About this exercise
Repeat each entry in the data, exactly.

Listed records
-- ==== Sys2Proof/WellFormed.lean ====
section
/-!
DEFINITION. Which instructions are well formed: the field values that the entries define (check 3 of R18), and for
events that what they name exists.
-/

namespace Sys2Proof

/-- The columns of K per MMA for a pair of formats, 0 where the pair is illegal (R205). -/
def pairK (a b : Nat) : Nat :=
  if a ≤ 2 ∧ b ≤ 2 then
    (if a = 2 ∧ b = 2 then 128 else if a = 2 ∨ b = 2 then 64 else 32)
  else if (a = 3 ∨ a = 4) ∧ (b = 3 ∨ b = 4) then 32
  else if a = 5 ∧ b = 5 then 16
  else 0

/-- A pair of format fields an MMA or MOUTL may carry: code 7 is illegal (R27), two direct codes form a pair (R205), and
code 6 waits for the table. -/
def fmtPairOk (a b : Nat) : Bool :=
  decide (a ≤ 6) && decide (b ≤ 6) && (decide (a = 6) || decide (b = 6) || decide (pairK a b ≠ 0))

/-- Rounding and NaN-on-overflow bits that R185 allows each conversion code. -/
def cvtOk (code r n : Nat) : Bool :=
  decide (code ≤ 10) && (decide (n = 0) || decide (code = 6) || decide (code = 7)) &&
  (decide (r = 0) || !(decide (code = 5) || decide (code = 8) || decide (code = 9)))

/-- A core of the device (R8). -/
def coreOk (n : Nat) : Bool := decide (n ≤ 128)

/-- A compute core of the device (R8). -/
def computeOk (n : Nat) : Bool := decide (n < 128)

/-- A packet's data are 128 bytes, and its enables, if any, name bytes of the line (R256). -/
def Arrival.wf (p : Arrival) : Bool :=
  decide (p.src < 4096) && decide (p.dest < 4096) && decide (p.win < 1024) && decide (p.bytes.length = 128) && decide (64 ≤ p.fibre) &&
  decide (p.fibre < 128) && decide (p.op < 5) &&
  (match p.enables with
   | none => true
   | some l => l.all (fun i => decide (i < 128)))

/-- A reduction packet names a node of the tree and carries 32 elements (R61, R257). -/
def RedArrival.wf (p : RedArrival) : Bool :=
  decide (p.src < 4096) && decide (p.dest < 4096) && decide (p.win < 1024) && decide (p.line < 256) && decide (p.level ≤ 12) &&
  decide (p.pos < 4096) && decide (p.seq8 < 256) && decide (p.ws.length = 32) && decide (64 ≤ p.fibre) &&
  decide (p.fibre < 128)

/-- Well-formed instructions and events. DESIGN CHOICE (log 27). -/
def Instr.wf : Instr → Bool
  | .ld _ _ _ z g _ => !(decide (z = 3#2) && decide (g = 1#1))
  | .cfence _ s k => decide (s.toNat ≤ 4) && decide (k.toNat ≤ 2)
  | .lread _ n => decide (n.toNat ≤ 12)
  | .idx _ l => decide (l.toNat ≤ 3)
  | .loop d _ => decide (d ≠ 0#5)
  | .rfence _ p _ => decide (p = 3#3) || decide (p = 4#3)
  | .pushi e _ | .pushg e _ _ | .gaddi e _ _ _ | .gadd e _ _ _ | .gshli e _ _ _ | .gmuli e _ _ _ | .popg e _
  | .dupp e | .dropp e | .swapp e | .gmovi e _ _ | .gld e _ _ _ _ | .gst e _ _ _ _ | .epost e _ | .epostv e _ _
  | .ewait e _ | .ewaitv e _ _ | .ejmp e _ | .edbnz e _ _ | .ebz e _ _ | .ebnz e _ _ | .awaitfEngine e _ _
  | .relsEngine e _ | .rclaimEngine e _ _ | .rstatEngine e _ _ | .elimm e _ => decide (e ≠ .s)
  | .vcmp _ _ _ _ c f n => !(decide (f = 1#1) && decide (n = 1#1)) && (decide (f = 1#1) || decide (c.toNat ≤ 5))
  | .vcvt _ _ n _ c r => cvtOk c.toNat r.toNat n.toNat
  | .vqmx _ _ f | .vdqmx _ _ f => decide (f.toNat ≤ 4)
  | .vsortd d _ x _ => decide (d ≠ x)
  | .mma _ _ f g | .moutl _ _ f g => fmtPairOk f.toNat g.toNat
  | .trapEntry core | .handlerTimeout core | .safePointDistance core | .tawaitTimeout core | .quoinEntryRetire core
  | .rfenceComplete core | .ccombReport core _ | .replayRetry core _ | .replayFail core _ | .copyLineWrite core _
  | .commonWordPass core _ | .slipRelease core _ | .eventWaitWake core _ | .ringWaitWake core _
  | .counterWaitWake core _ | .sliceWaitWake core _ | .watchdog core _ | .slipwWrite core _ | .detmodeWrite core _
  | .registerWrite core _ _ | .tableWalk core _ _ => coreOk core
  | .bmvRowWrite core _ _ | .abandonment core | .textStaging core | .instanceEnd core | .drainBudgetExpiry core
  | .checkpointComplete core | .forcedCut core | .instanceResume core | .coreCmdResume core | .coreCmdTerminate core
  | .tileSaveGo core | .tileRestoreGo core | .tileTransferComplete core => computeOk core
  | .barrierRelease u => decide (u < 64)
  | .lineArrival p => p.wf
  | .reductionPartialArrival p | .reductionResultArrival p => p.wf
  | .acknowledgementArrival _ k => decide (k.dest < 4096) && decide (k.status ≤ 4) && decide (64 ≤ k.fibre) && decide (k.fibre < 128)
  | .reservedPacket p => decide (5 ≤ p.type) && decide (p.type ≤ 15) && decide (64 ≤ p.fibre) && decide (p.fibre < 128)
  | .packetCrcFailure f => decide (64 ≤ f) && decide (f < 128)
  | .heatWrite f r _ | .assignWrite f r _ _ | .monUpdate f r _ => decide (f < 128) && decide (r < 17)
  | .fibreResume f | .fibrePauseTimeout f => decide (f < 128)
  | .keySlotValid k _ => decide (k < 512)
  | .contextValidSet x | .contextValidClear x => decide (x < 64)
  | .notify x q t _ es => decide (x < 64) && decide (q < 8) && decide (t < 64) && es.all (fun e => decide (e.1 < 4096))
  | .sequenceRecheck x q | .queueHalt x q | .qstatHaltedClear x q => decide (x < 64) && decide (q < 8)
  | .instancePlace d | .dieFence d => decide (d < 4)
  | .overflowMove d x => decide (d < 4) && decide (x < 64)
  | .measurementExtend r _ _ => decide (r < 8)
  | .attestationRequest c ns => decide (c < 2 ^ 32) && ns.all (fun l => decide (l.length = 32))
  | .powerGood im => decide (im.words.length ≤ 65536) && decide (im.place + im.image.length ≤ 0x100000)
  | .powerSample _ ts => decide (ts.length = 5)
  | .hostBar2Write w o x => x.stores.all (fun e => decide (e.1 < 2 ^ 22) && decide (e.1 % 8 = 0)) && decide (w < 16) &&
    decide (o + x.bytes.length ≤ 2 ^ 32)
  | .hostBar2Read w o n => decide (w < 16) && decide (o + n ≤ 2 ^ 32)
  | _ => true

end Sys2Proof
end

Final answer
-- ==== Sys2Proof/WellFormed.lean ====
section
/-!
DEFINITION. Which instructions are well formed: the field values that the entries define (check 3 of R18), and for
events that what they name exists.
-/

namespace Sys2Proof

/-- The columns of K per MMA for a pair of formats, 0 where the pair is illegal (R205). -/
def pairK (a b : Nat) : Nat :=
  if a ≤ 2 ∧ b ≤ 2 then
    (if a = 2 ∧ b = 2 then 128 else if a = 2 ∨ b = 2 then 64 else 32)
  else if (a = 3 ∨ a = 4) ∧ (b = 3 ∨ b = 4) then 32
  else if a = 5 ∧ b = 5 then 16
  else 0

/-- A pair of format fields an MMA or MOUTL may carry: code 7 is illegal (R27), two direct codes form a pair (R205), and
code 6 waits for the table. -/
def fmtPairOk (a b : Nat) : Bool :=
  decide (a ≤ 6) && decide (b ≤ 6) && (decide (a = 6) || decide (b = 6) || decide (pairK a b ≠ 0))

/-- Rounding and NaN-on-overflow bits that R185 allows each conversion code. -/
def cvtOk (code r n : Nat) : Bool :=
  decide (code ≤ 10) && (decide (n = 0) || decide (code = 6) || decide (code = 7)) &&
  (decide (r = 0) || !(decide (code = 5) || decide (code = 8) || decide (code = 9)))

/-- A core of the device (R8). -/
def coreOk (n : Nat) : Bool := decide (n ≤ 128)

/-- A compute core of the device (R8). -/
def computeOk (n : Nat) : Bool := decide (n < 128)

/-- A packet's data are 128 bytes, and its enables, if any, name bytes of the line (R256). -/
def Arrival.wf (p : Arrival) : Bool :=
  decide (p.src < 4096) && decide (p.dest < 4096) && decide (p.win < 1024) && decide (p.bytes.length = 128) && decide (64 ≤ p.fibre) &&
  decide (p.fibre < 128) && decide (p.op < 5) &&
  (match p.enables with
   | none => true
   | some l => l.all (fun i => decide (i < 128)))

/-- A reduction packet names a node of the tree and carries 32 elements (R61, R257). -/
def RedArrival.wf (p : RedArrival) : Bool :=
  decide (p.src < 4096) && decide (p.dest < 4096) && decide (p.win < 1024) && decide (p.line < 256) && decide (p.level ≤ 12) &&
  decide (p.pos < 4096) && decide (p.seq8 < 256) && decide (p.ws.length = 32) && decide (64 ≤ p.fibre) &&
  decide (p.fibre < 128)

/-- Well-formed instructions and events. DESIGN CHOICE (log 27). -/
def Instr.wf : Instr → Bool
  | .ld _ _ _ z g _ => !(decide (z = 3#2) && decide (g = 1#1))
  | .cfence _ s k => decide (s.toNat ≤ 4) && decide (k.toNat ≤ 2)
  | .lread _ n => decide (n.toNat ≤ 12)
  | .idx _ l => decide (l.toNat ≤ 3)
  | .loop d _ => decide (d ≠ 0#5)
  | .rfence _ p _ => decide (p = 3#3) || decide (p = 4#3)
  | .pushi e _ | .pushg e _ _ | .gaddi e _ _ _ | .gadd e _ _ _ | .gshli e _ _ _ | .gmuli e _ _ _ | .popg e _
  | .dupp e | .dropp e | .swapp e | .gmovi e _ _ | .gld e _ _ _ _ | .gst e _ _ _ _ | .epost e _ | .epostv e _ _
  | .ewait e _ | .ewaitv e _ _ | .ejmp e _ | .edbnz e _ _ | .ebz e _ _ | .ebnz e _ _ | .awaitfEngine e _ _
  | .relsEngine e _ | .rclaimEngine e _ _ | .rstatEngine e _ _ | .elimm e _ => decide (e ≠ .s)
  | .vcmp _ _ _ _ c f n => !(decide (f = 1#1) && decide (n = 1#1)) && (decide (f = 1#1) || decide (c.toNat ≤ 5))
  | .vcvt _ _ n _ c r => cvtOk c.toNat r.toNat n.toNat
  | .vqmx _ _ f | .vdqmx _ _ f => decide (f.toNat ≤ 4)
  | .vsortd d _ x _ => decide (d ≠ x)
  | .mma _ _ f g | .moutl _ _ f g => fmtPairOk f.toNat g.toNat
  | .trapEntry core | .handlerTimeout core | .safePointDistance core | .tawaitTimeout core | .quoinEntryRetire core
  | .rfenceComplete core | .ccombReport core _ | .replayRetry core _ | .replayFail core _ | .copyLineWrite core _
  | .commonWordPass core _ | .slipRelease core _ | .eventWaitWake core _ | .ringWaitWake core _
  | .counterWaitWake core _ | .sliceWaitWake core _ | .watchdog core _ | .slipwWrite core _ | .detmodeWrite core _
  | .registerWrite core _ _ | .tableWalk core _ _ => coreOk core
  | .bmvRowWrite core _ _ | .abandonment core | .textStaging core | .instanceEnd core | .drainBudgetExpiry core
  | .checkpointComplete core | .forcedCut core | .instanceResume core | .coreCmdResume core | .coreCmdTerminate core
  | .tileSaveGo core | .tileRestoreGo core | .tileTransferComplete core => computeOk core
  | .barrierRelease u => decide (u < 64)
  | .lineArrival p => p.wf
  | .reductionPartialArrival p | .reductionResultArrival p => p.wf
  | .acknowledgementArrival _ k => decide (k.dest < 4096) && decide (k.status ≤ 4) && decide (64 ≤ k.fibre) && decide (k.fibre < 128)
  | .reservedPacket p => decide (5 ≤ p.type) && decide (p.type ≤ 15) && decide (64 ≤ p.fibre) && decide (p.fibre < 128)
  | .packetCrcFailure f => decide (64 ≤ f) && decide (f < 128)
  | .heatWrite f r _ | .assignWrite f r _ _ | .monUpdate f r _ => decide (f < 128) && decide (r < 17)
  | .fibreResume f | .fibrePauseTimeout f => decide (f < 128)
  | .keySlotValid k _ => decide (k < 512)
  | .contextValidSet x | .contextValidClear x => decide (x < 64)
  | .notify x q t _ es => decide (x < 64) && decide (q < 8) && decide (t < 64) && es.all (fun e => decide (e.1 < 4096))
  | .sequenceRecheck x q | .queueHalt x q | .qstatHaltedClear x q => decide (x < 64) && decide (q < 8)
  | .instancePlace d | .dieFence d => decide (d < 4)
  | .overflowMove d x => decide (d < 4) && decide (x < 64)
  | .measurementExtend r _ _ => decide (r < 8)
  | .attestationRequest c ns => decide (c < 2 ^ 32) && ns.all (fun l => decide (l.length = 32))
  | .powerGood im => decide (im.words.length ≤ 65536) && decide (im.place + im.image.length ≤ 0x100000)
  | .powerSample _ ts => decide (ts.length = 5)
  | .hostBar2Write w o x => x.stores.all (fun e => decide (e.1 < 2 ^ 22) && decide (e.1 % 8 = 0)) && decide (w < 16) &&
    decide (o + x.bytes.length ≤ 2 ^ 32)
  | .hostBar2Read w o n => decide (w < 16) && decide (o + n ≤ 2 ^ 32)
  | _ => true

end Sys2Proof
end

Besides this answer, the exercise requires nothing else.